Federated Latent Factor Learning for Recovering Wireless Sensor Networks Signal with Privacy-Preserving
- URL: http://arxiv.org/abs/2504.15525v1
- Date: Tue, 22 Apr 2025 02:01:19 GMT
- Title: Federated Latent Factor Learning for Recovering Wireless Sensor Networks Signal with Privacy-Preserving
- Authors: Chengjun Yu, Yixin Ran, Yangyi Xia, Jia Wu, Xiaojing Liu,
- Abstract summary: Wireless Sensor Networks (WSNs) are a cutting-edge domain in the field of intelligent sensing.<n>Due to sensor failures and energy-saving strategies, the collected data often have massive missing data, hindering subsequent analysis and decision-making.<n>This paper innovatively proposes a federated latent factor learning (FLFL) based spatial signal recovery (SSR) model, named FLFL-SSR.<n>Its main idea is two-fold: 1) it designs a sensor-level federated learning framework, where each sensor uploads only updates instead of raw data to optimize the global model, and 2) it proposes a local spatial sharing strategy, allowing
- Score: 8.06377330950344
- License: http://arxiv.org/licenses/nonexclusive-distrib/1.0/
- Abstract: Wireless Sensor Networks (WSNs) are a cutting-edge domain in the field of intelligent sensing. Due to sensor failures and energy-saving strategies, the collected data often have massive missing data, hindering subsequent analysis and decision-making.
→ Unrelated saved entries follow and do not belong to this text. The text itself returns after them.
-- ==== Sys2Proof/Machine/Subscribe.lean ====
section
/-! DEFINITION. The subscribe engine: taking segments, placing them, starvation, repair and loss
(07_subscribing_and_repair.md). -/

namespace Sys2Proof
namespace Machine

/-! ### Staging buffers and reorder cells at the end of their use -/

/-- Some entry is placing the segment in a staging buffer. -/
def State.placingFrom (s : State) (k : BufferId) : Bool :=
  s.table.any fun e => (e.subscribe?.bind (·.placing)).any (·.source == .staging k)

/-- A staging buffer is freed once no write from it is outstanding and its segment is not being placed (R18, R116). -/
def State.freeBufferIfDone (s : State) (k : BufferId) : State :=
  if s.port.outstanding (Request.writesFrom (.staging k)) || s.placingFrom k then s else s.setBuffer k .free

/-- A written cell leaves the reorder list and is released once no write from it is outstanding (R116). -/
def State.releaseIfWritten (s : State) (index cell : Nat) : State :=
  match s.subscribeAt index with
  | none => s
  | some u =>
    if u.written.any (·.cell == cell) && !s.port.outstanding (Request.writesFrom (.cell cell)) then
      (s.modifySubscribe index fun u => { u with written := u.written.filter (·.cell != cell) }).releaseCell cell
    else s

/-- The waiting segment of a cell becomes a written cell at the back of the written cells (R114, R115). -/
def SubscribeEntry.markWritten (u : SubscribeEntry) (cell : Nat) : SubscribeEntry :=
  { u with written := u.written ++ u.waiting.filter (·.cell == cell)
           waiting := u.waiting.filter (·.cell != cell) }

/-- A segment being placed gives up its unplaced bytes (R113, R129, R131): a staging buffer is freed, and a cell
released, once the writes requested from it have ended. -/
def State.giveUp (s : State) (index : Nat) : State :=
  match (s.subscribeAt index).bind (·.placing) with
  | none => s
  | some pl =>
    let t := s.modifySubscribe index fun u => { u with placing := none }
    match pl.source with
    | .staging k => t.freeBufferIfDone k
    | .cell c => (t.modifySubscribe index (·.markWritten c)).releaseIfWritten index c

/-! ### Blocks and descriptors (R115, R117) -/

/-- A fresh descriptor is current: write offset 0, no segment placed in it. -/
def SubscribeEntry.freshDescriptor (u : SubscribeEntry) : SubscribeEntry :=
  { u with writeOffset := 0, firstOfBlock := false, descriptorSequence := none }

/-- The current descriptor is finished by a closing write-back: a HELD look-ahead becomes current, else none is (R117,
R142). -/
def State.finishDescriptor (s : State) (index : Nat) : State :=
  let t := s.modifySubscribe index SubscribeEntry.freshDescriptor
  match ((s.entryAt index).map (·.chain.lookAhead) : Option LookAhead) with
  | some (.held address d) => t.makeCurrent index address d
  | _ => t.modifyChain index fun c => { c with current := .none }

/-- Closes the open block, if there is one: its closing write-back is requested into the current descriptor, and the
block is none (R117). DESIGN CHOICE, unsafe (log 35): where no segment has been placed in the current descriptor (R121,
a starvation that ended with its segment dropped), the write-back carries the block's first sequence. -/
def State.closeBlock (s : State) (index : Nat) (status : BlockStatus) : State :=
  match s.entryAt index with
  | none => s
  | some e =>
    match e.role, e.chain.current with
    | .subscribe u, .held address _ =>
      match u.block with
      | none => s
      | some b =>
        let r : RxWriteBack :=
          { descriptor := address, used := u.writeOffset, start := u.firstOfBlock, endFlag := true,
            status := status, sequence := u.descriptorSequence.getD b.sequence, closes := some b }
        ((s.request .first (.rxWriteBack index r)).modifySubscribe index fun u =>
          { u with block := none }).finishDescriptor index
    | _, _ => s

/-- Placing leaves a full descriptor for the HELD look-ahead: its full write-back is requested if a block is open, and
the look-ahead becomes current with write offset 0 (R115, R117). -/
def State.takeHeld (s : State) (index : Nat) (address : Word) (d : Descriptor) : State :=
  match s.entryAt index with
  | none => s
  | some e =>
    match e.role with
    | .publish _ => s
    | .subscribe u =>
      let t :=
        match u.block, e.chain.current with
        | some b, .held full rec =>
          s.request .first (.rxWriteBack index
            { descriptor := full, used := rec.length, start := u.firstOfBlock, endFlag := false, status := .ok,
              sequence := u.descriptorSequence.getD b.sequence, closes := none })
        | _, _ => s
      (t.modifySubscribe index SubscribeEntry.freshDescriptor).makeCurrent index address d
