-- ==== Sys2Proof/Machine/Time.lean ====
section
/-! DEFINITION. One bit time, for the step on an empty queue (log 1): the timers count, and the commands that fall due
are put into the queue (R23, R24, R27, R61, R84, R122, R161). -/

namespace Sys2Proof
namespace Machine

/-! ### What falls due -/

/-- The expiries of an entry whose timer has run out (R61, R122). -/
def State.entryDue (s : State) (e : Entry) : List Instr :=
  match e.role with
  | .publish p => if p.settleTimer = some 0 ∧ s.station.state.receiving = true then [.claimSettleExpiry e.index] else []
  | .subscribe u =>
    if u.repairTimer = some 0 ∧ s.repairPaused u = false then
      match u.repair with
      | .waiting => [.repairDelayExpiry e.index]
      | .requested => [.repairWaitExpiry e.index]
      | .idle | .due => []
    else []

/-- The replay cells that have reached the age limit (R84). -/
def State.ageDue (s : State) : List Instr :=
  if s.station.state.receiving then
    (s.pool.aged.filter fun a => Config.replayAge ≤ a.age).map fun _ => .replayAgeLimit
  else []

/-- The coalescing timer's expiry (R161). -/
def EventUnit.due (e : EventUnit) : List Instr := if e.timer = .running 0 then [.coalescingTimerExpiry] else []

/-- The hold-off's expiry (R27). -/
def TurnUnit.holdOffDue (t : TurnUnit) : List Instr := if t.holdOff = some 0 then [.holdOffExpiry .sent] else []

/-- The length of a window in bit times (R23). -/
def State.windowLength (s : State) : Nat := Config.slotTime * (s.ringSize + 1)

/-- The rotation slot a station owns in a ring of `ring` stations, by the last-sender record (R24). -/
def ownedSlot (ring station lastSender : Nat) : Nat := (ring + station - lastSender - 1) % ring

/-- The start of this station's own rotation slot, in bit times after the window's beginning (R23, R24). -/
def State.ownSlotStart (s : State) : Nat :=
  Config.slotTime * (ownedSlot s.ringSize s.ownNumber s.turn.lastSender + 1)

/-- The moments of the present window that fall now (R23, R25): the end of the window, with the urgent slot of the
next one if there is a next, the urgent slot, the own rotation slot. Before the window's beginning, which a sender that
ends a window early leaves ahead (log 3), none falls. -/
def State.windowDue (s : State) : List Instr :=
  match s.turn.condition, s.turn.anchor with
  | .window, some anchor =>
    let begins := anchor + s.turn.emptyWindows * s.windowLength
    if s.clock = begins + s.windowLength then
      .windowPassesEmpty :: (if s.turn.emptyWindows = 0 then [.urgentSlotStart .sent] else [])
    else if s.clock = begins then [.urgentSlotStart .sent]
    else if s.clock = begins + s.ownSlotStart then [.rotationSlotStart .sent]
    else []
  | _, _ => []

/-- Everything that falls due in the present bit time, in a fixed order (log 10). -/
def State.due (s : State) : List Instr :=
  s.events.due ++ s.table.flatMap s.entryDue ++ s.ageDue ++ s.windowDue ++ s.turn.holdOffDue

/-! ### One bit time -/

/-- A running timer with one bit time less. -/
def countDown (t : Option Nat) : Option Nat := t.map (· - 1)

/-- The timers of an entry after one bit time: counted in JOINING, ACTIVE and QUIET; a repair timer stands still while
the entry is starved (R61, R122). -/
def Entry.count (e : Entry) : Entry :=
  { e with role := match e.role with
      | .publish p => .publish { p with settleTimer := countDown p.settleTimer }
      | .subscribe u => .subscribe { u with repairTimer := if u.starved then u.repairTimer else countDown u.repairTimer } }

/-- The coalescing timer after one bit time, in every station state (R161). -/
def CoalescingTimer.count : CoalescingTimer → CoalescingTimer
  | .running n => .running (n - 1)
  | .stopped => .stopped
  | .expired => .expired

/-- One bit time passes. In REST the line is released (R9), which returns the stuck count to 0 (R15). -/
def State.passBitTime (s : State) : State :=
  let counted : State :=
    if s.station.state.receiving then
      { s with
        table := s.table.map Entry.count
        pool := { s.pool with aged := s.pool.aged.map fun a => { a with age := a.age + 1 } } }
    else s
  { counted with
    line := if s.line.phase = .rest then { s.line with stuckCount := 0 } else s.line
    turn := { s.turn with holdOff := countDown s.turn.holdOff }
    events := { s.events with timer := s.events.timer.count }
    clock := s.clock + 1
    momentTaken := false }

/-- The step on an empty queue (log 1): what falls due in the present bit time is queued first, then the bit time
passes. -/
def State.tick (s : State) : State :=
  if !s.momentTaken && !s.due.isEmpty then { s with momentTaken := true, pending := s.due } else s.passBitTime

end Machine
end Sys2Proof
end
Although Latent Factor Learning (LFL) has been proven effective in recovering missing data, it fails to sufficiently consider data privacy protection. To address this issue, this paper innovatively proposes a federated latent factor learning (FLFL) based spatial signal recovery (SSR) model, named FLFL-SSR. Its main idea is two-fold: 1) it designs a sensor-level federated learning framework, where each sensor uploads only gradient updates instead of raw data to optimize the global model, and 2) it proposes a local spatial sharing strategy, allowing sensors within the same spatial region to share their latent feature vectors, capturing spatial correlations and enhancing recovery accuracy. Experimental results on two real-world WSNs datasets demonstrate that the proposed model outperforms existing federated methods in terms of recovery performance.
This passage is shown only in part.